HHT is a rare autosomal dominant disease characterized by organ telangiectasia. The liver is the most commonly affected organ (hepatic AVMs) (8); however, the treatment options are limited and unsatisfactory. Although the vast majority of liver VMs are asymptomatic and do not require treatment, symptomatic liver VMs must be treated aggressively since they increase mortality (9). Intravenous bevacizumab helps relieve symptoms and has been used as a bridge to orthotopic liver transplant (OLT) (10). Given that hepatic artery embolization is associated with mortality, it is only recommended in late-stage high-output cardiac failure (HOCF), only when medical therapies fail, and only when OLT is not an option (5). Moreover, embolization is contraindicated in patients with cholangitis or bile duct necrosis (11). Hepatic artery ligation or banding is considered to be effective in the treatment of HOCF and hepatic arteriovenous shunt in certain patients (6, 7, 12). However, it would not have been enough to cure the disease of this patient, who had bile duct stones and cholangitis in the right hemi-liver. Liver transplantation is considered to be the most effective treatment for hepatic AVMs, but this comes along with life-long immunosuppressive treatment to reduce the risk of organ rejection (13).

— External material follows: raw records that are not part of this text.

-- ==== Sys2Proof/Tests/Slice0.lean ====
section
/-! SUPPORT. Tests: the well-formedness checks, the spec's own examples, and for the statements a state and operands that meet
their hypotheses, with one step on them. -/

namespace Sys2Proof.Tests

open Sys2Proof Sys2Proof.Machine

set_option Elab.async false

/-! ### A small module: one partition of PF 0, two rings, one output ring, a region of each class -/

def base : State :=
  { power := { phase := .ready, ready := true, step := 13, drabexUp := true, perst0 := false, perst1 := false, cause := 1 }
    ports := [(0, { up := true, vfs := 7 })]
    fns := [(0, { drvWritten := true, drvMajor := 2, accepted := true, pages := [(0, { valid := true, addr := 0x8000 })] })]
    parts := [(0, { state := .enabled, cores := 3#512, ringCount := 1, orCount := 1, evCount := 1, quota := 64, layCount := 1,
                    shCount := 1, grpCount := 1, contexts := 64, mcCount := 1, cdState := 1, cdEnable := true, cdEntries := 8 })]
    q := { rings := [(0, { enable := true, state := 1, base := 0x10000 }), (1, { enable := true, state := 1, base := 0x20000, target := 0x3FF })]
           orings := [(0, { enable := true, base := 0x30000 })] }
    cores := { map := [(0, some 0), (1, some 1)] }
    dram := { regions := [(0, { enable := true, state := 2, size := 1 }), (1, { enable := true, state := 2, cls := 1, size := 1, base := 1, slot := 36 }),
                          (2, { enable := true, state := 2, cls := 2, size := 1, base := 2, slot := 69 })] } }

/-- A descriptor of version 2: opcode, flags, body. It waits for nothing and signals counter 1. -/
def desc (op flags : Nat) (body : Bytes) : Bytes :=
  leBytes 2 op ++ [2#8] ++ leBytes 1 flags ++ leBytes 2 7 ++ leBytes 2 0xFFFF ++ zeros 4 ++ leBytes 2 1 ++ zeros 2 ++ padTo (if bit op 11 then 112 else 48) body

/-- The module with one operation dispatched to a core, or to the network with 0x3FF. -/
def withOp (core : Nat) (d : Bytes) (s : State := base) : State :=
  { s with q := { s.q with ops := [{ id := 0, seq := 0, part := 0, ring := if core = 0x3FF then 1 else 0, core, pos := 0, desc := d }], opSeq := 1 } }

/-- The next state of a command satisfies a check. -/
def nextIs (o : Out) (p : State → Bool) : Bool :=
  match o with
  | .next t => p t
  | _ => false

/-- The next state of a command is this one. -/
def isNext (o : Out) (s : State) : Bool := nextIs o (fun t => t = s)

/-- A dense operand reference. -/
def ref (sram : Bool) (fmt addr : Nat) : Nat := 2 ^ 50 + fmt * 2 ^ 42 + (if sram then 2 ^ 40 else 0) + addr

/-! ### The queue engine -/

def fetchReady : State := { base with q := { base.q with rings := [(0, { enable := true, state := 1, base := 0x10000, producer := 1 })] }
                                      host := mwrite [] 0x10000 (desc 0 4 []) }

theorem test_fetch_takes :
    nextIs (exec (.descriptorFetch 0 {}) fetchReady) (fun t => (getRing t 0).consumed = 1 && (getRing t 0).waiting.map (·.bytes) = [desc 0 4 []]
      && mread t.host (hostKey 0 (0x10000 + 64 * 64)) 4 = leBytes 4 1) = true := by decide +kernel

theorem test_dispatch_head :
    nextIs (exec (.dispatch 0) { base with q := { base.q with rings := [(0, { enable := true, state := 1, waiting := [⟨0, desc 0 4 []⟩] })] } })
      (fun t => t.q.ops.length = 1 && (getRing t 0).waiting = []) = true := by decide +kernel


theorem test_fetch_meets : (ringPart fetchReady 0 = some 0 ∧ (getRing fetchReady 0).enable = true ∧ (getRing fetchReady 0).state = 1
    ∧ partReachable fetchReady 0 = true ∧ fnRuns fetchReady 0 = true ∧ hostRead fetchReady {} 0 0x10000 64 = .data (desc 0 4 [])
    ∧ dExt (desc 0 4 []) = false) := by decide +kernel

def extReady : State := { base with q := { base.q with rings := [(0, { enable := true, state := 1, base := 0x10000, producer := 2 ^ 32 - 1 + 2, consumed := 2 ^ 32 - 1 })] }
                                    host := mwrite (mwrite [] (0x10000 + 64 * 63) (desc 0x1840 4 [])) 0x10000 (desc 0 4 []) }

/-- An extended descriptor in the ring's last slot takes that slot alone (R73), and indices wrap. -/
theorem test_fetch_wraps :
    nextIs (exec (.descriptorFetch 0 {}) { extReady with q := { extReady.q with rings := [(0, { enable := true, state := 1, base := 0x10000, producer := 1, consumed := 2 ^ 32 - 1 })] } })
      (fun t => (getRing t 0).consumed = 0 && (getRing t 0).waiting.length = 1) = true := by decide +kernel

def splitExt (producer : Nat) : State :=
  { base with q := { base.q with rings := [(0, { enable := true, state := 1, base := 0x10000, producer })] }, host := mwrite [] 0x10000 (desc 0x1840 4 []) }

theorem test_fetch_two_slots :
    (dExt (desc 0x1840 4 []) && nextIs (exec (.descriptorFetch 0 {}) (splitExt 2)) (fun t => (getRing t 0).consumed = 2)) = true := by decide +kernel

theorem test_fetch_split :
    (fetchTurn (splitExt 1) = some (0, 0) && isNext (exec (.descriptorFetch 0 {}) (splitExt 1))
      { splitExt 1 with q := { (splitExt 1).q with nextPart := 1, nextRing := [(0, 1)] } }) = true := by decide +kernel

/-- The turn is ring 0's, also after it where no other ring has slots (R119); ring 1 fetches nothing in it. -/
theorem test_fetch_turn :
    (fetchTurn fetchReady = some (0, 0) && isNext (exec (.descriptorFetch 1 {}) fetchReady) fetchReady
      && fetchTurn { fetchReady with q := { fetchReady.q with nextPart := 1, nextRing := [(0, 1)] } } = some (0, 0)
      && fetchTurn { fetchReady with q := { fetchReady.q with nextRing := [(0, 1)]
                                                              rings := fetchReady.q.rings ++ [(1, { enable := true, state := 1, producer := 1 })] }
                                     parts := [(0, { getPart base 0 with ringCount := 2 })] } = some (0, 1)) = true := by decide +kernel
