-- ==== Sys2Proof/Syntax.lean ====
section
/-! DEFINITION. The commands of the unit: one constructor per row of the opcode table (R91), and their mnemonics
(R98). -/

namespace Sys2Proof

/-- The command words of rule R91. The operands of a command are registers (R95); the only immediate is S of STAGE
(R93). -/
inductive Instr where
  /-- NOP (R140). -/
  | nop
  /-- DFT.F (R263). -/
  | dftF
  /-- DFT.I (R264). -/
  | dftI
  /-- FFT2.F (R208). -/
  | fft2F
  /-- FFT2.I (R210). -/
  | fft2I
  /-- BLUE.F (R258). -/
  | blueF
  /-- BLUE.I (R260). -/
  | blueI
  /-- BITREV (R202). -/
  | bitrev
  /-- STAGE s (R205): s is the S field, 0 to 31. -/
  | stage (s : Nat)
  /-- CONJ (R212). -/
  | conj
  /-- SCALE (R214). -/
  | scale
  /-- CMUL (R241). -/
  | cmul
  /-- CHIRP.N (R243). -/
  | chirpN
  /-- CHIRP.P (R244). -/
  | chirpP
  deriving DecidableEq, Repr

/-- The mnemonic of a command (R98). -/
def Instr.mnemonic : Instr → String
  | .nop => "NOP"
  | .dftF => "DFT.F"
  | .dftI => "DFT.I"
  | .fft2F => "FFT2.F"
  | .fft2I => "FFT2.I"
  | .blueF => "BLUE.F"
  | .blueI => "BLUE.I"
  | .bitrev => "BITREV"
  | .stage s => "STAGE " ++ toString s
  | .conj => "CONJ"
  | .scale => "SCALE"
  | .cmul => "CMUL"
  | .chirpN => "CHIRP.N"
  | .chirpP => "CHIRP.P"

/-- The pseudo-commands of rule R100. -/
inductive Pseudo where
  | transform
  | inverseTransform
  | fft
  | ifft
  | transformAnyF
  | transformAnyI
  deriving DecidableEq, Repr

/-- The expansion of a pseudo-command (R100). -/
def Pseudo.expand : Pseudo → Instr
  | .transform => .dftF
  | .inverseTransform => .dftI
  | .fft => .fft2F
  | .ifft => .fft2I
  | .transformAnyF => .dftF
  | .transformAnyI => .dftI

end Sys2Proof
end

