-- ==== Sys2Proof/Config.lean ====
section
/-! DEFINITION. What this hardware fixes (R7, R8) and what the spec leaves open (R9, R10, R11): the open values are
constants without a body, so that a claim holds whatever they are. -/

namespace Sys2Proof.Config

open Sys2Proof

/-- ADDR_W (R7): this hardware takes 32. -/
def addrW : Nat := 32

/-- LOG2_NMAX (R8): this hardware takes 16. -/
def log2Nmax : Nat := 16

/-- One past the highest memory byte address (R7): the memory space is [0, 2^ADDR_W). -/
def memSize : Nat := 2 ^ addrW

/-- NMAX (R8), the largest radix-2 length. -/
def nMax : Nat := 2 ^ log2Nmax

/-- REG_BASE (R10): left OPEN; the byte address at which the host sees the register block. -/
opaque regBase : Nat

/-- Cos64 (R9): a total function from binary64 to binary64 of which nothing is assumed (log entry 4). -/
opaque cos64 : DWord → DWord

/-- Sin64 (R9): a total function from binary64 to binary64 of which nothing is assumed (log entry 4). -/
opaque sin64 : DWord → DWord

/-- NaNDraw (R11, R162): the sign and the fraction (less one) of a binary32 NaN produced at a draw. Every NaN word is
one of these values (log entry 3). -/
opaque nanDraw : List Nat → Bool × Fin 8388607

/-- The sign and the fraction (less one) of a binary64 NaN that mul64 or div64 produces at a draw (R162, R166). -/
opaque nanDraw64 : List Nat → Bool × Fin 4503599627370495

/-- A byte that a race or a reset during a command leaves at any value (R76, R312; log entries 11 and 17). -/
opaque anyByte : List Nat → Byte

/-- The trig provider as one value (R9): the meanings use `Config.trig`, and a test may use a table instead. -/
structure Trig where
  cos : DWord → DWord
  sin : DWord → DWord

/-- The provider of this hardware: Cos64 and Sin64. -/
def trig : Trig := ⟨cos64, sin64⟩

end Sys2Proof.Config
end

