-- ==== Sys2Proof/Machine/Run.lean ====
section
/-! DEFINITION. The agents in turn (R120): one unit step, the unit running on while no host event is due, and the
events of the host and the platform. -/

namespace Sys2Proof.Machine

open Sys2Proof

/-- The phases of each command between Check and Finish (R40). -/
def phasesOf (i : Instr) (s : State) : List Phase :=
  match i with
  | .nop => phasesNop s
  | .dftF => phasesDftF s
  | .dftI => phasesDftI s
  | .fft2F => phasesFft2F s
  | .fft2I => phasesFft2I s
  | .blueF => phasesBlueF s
  | .blueI => phasesBlueI s
  | .bitrev => phasesBitrev s
  | .stage k => phasesStage k s
  | .conj => phasesConj s
  | .scale => phasesScale s
  | .cmul => phasesCmul s
  | .chirpN => phasesChirpN s
  | .chirpP => phasesChirpP s

/-- A latched word that is no command ends with ILLEGAL_CMD (R94, R133, R281). -/
def State.completeIllegal (s : State) : State := s.complete .illegalCmd

/-- One unit step (R120, R131): the current phase of the running command. An Idle unit takes no step (R304), a phase
with a refused access stops at it, and a stuck unit stays where it is (R68). -/
def unitStep (t : Config.Trig) (s : State) : State :=
  match s.ph with
  | .idle | .stuck _ _ => s
  | .run p rest =>
    match decodeWord s.cmd with
    | .error _ => s.completeIllegal
    | .ok i =>
      if p = .check then beginCommand i (phasesOf i s) s
      else if phaseAdmitted p s then advance t i p rest s
      else stopPhase t i p rest s

/-- The unit moves with no host event between its steps (log entry 5): an Idle unit does nothing (R304), nor does a
stuck one (R68), a launched command runs from its Check phase as exec says, a command met in a later phase runs on from
there. -/
def unitRun (s : State) : Host.Outcome State Fault Refusal :=
  match s.ph with
  | .idle | .stuck _ _ => .next s
  | .run p rest =>
    match decodeWord s.cmd with
    | .error _ => .next s.completeIllegal
    | .ok i => if p = .check then exec i s else .next (runPhases Config.trig i (p :: rest) s)

/-- The next event of the host or the platform, already taken off the list. A `wait` that is due
is the STATUS read that ends its loop (R99). -/
def State.handle (s : State) : Event → Host.Outcome State Fault Refusal
  | .read t len => s.hostRead t len
  | .write t bytes => s.hostWrite t bytes
  | .wait => .next (s.hostReadRegister 0x0C 4)
  | .unit => .next (unitStep Config.trig s)
  | .reset => .next s.resetUnit

/-- One step of the machine (R120): the first event of the list if it is due, else the unit. A `wait` is due when DONE
reads 1 (R99); until then the unit moves. -/
def machineStep (s : State) : Host.Outcome State Fault Refusal :=
  match s.inputs with
  | [] => unitRun s
  | .wait :: rest => if s.done then State.handle { s with inputs := rest } .wait else unitRun s
  | e :: rest => State.handle { s with inputs := rest } e

/-- The state with a command word launched and no event pending, so that the next step is the unit's and runs it
(R130; log entry 8). -/
def State.launchNext (s : State) (c : Word) : State := State.launch { s with inputs := [] } c

end Sys2Proof.Machine
end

This young patient had HHT with liver involvement accompanied by bile duct stones and cholangitis. She refused liver transplantation. Fortunately, in addition to the diffuseness of her hepatic AVMs, her biliary tract lesions were localized to the right hemi-liver. Therefore, we designed right hemihepatectomy combined with ligation of the common hepatic artery and gastroduodenal artery based on the individual characteristics of this patient. Lesion resection for arteriovenous malformations has been previously reported, but right hemihepatectomy combined with artery ligation for the treatment of HHT has not. Georghiou et al. successfully cured pulmonary arteriovenous malformation by lobectomy (14). A recent report suggested that partial liver resection is also an option for large intrahepatic shunts that do not close spontaneously (15). Petrovic et al. reported a successful left lateral bisegmentectomy in a HHT patient with liver abscess (16). These reports provided a rationale for hepatectomy, as long as the patient's residual liver is sufficient. We also performed ligation of the common hepatic artery to alleviate the AVMs, while ligation of the gastroduodenal artery helped to avoid collateral circulation. It is important to emphasize that we deliberately kept the hepatic artery and portal vein pressure slightly higher than normal during the operation to maintain hepatic blood perfusion. As expected, although the patient developed transient liver dysfunction after surgery, she was discharged from the hospital in good health.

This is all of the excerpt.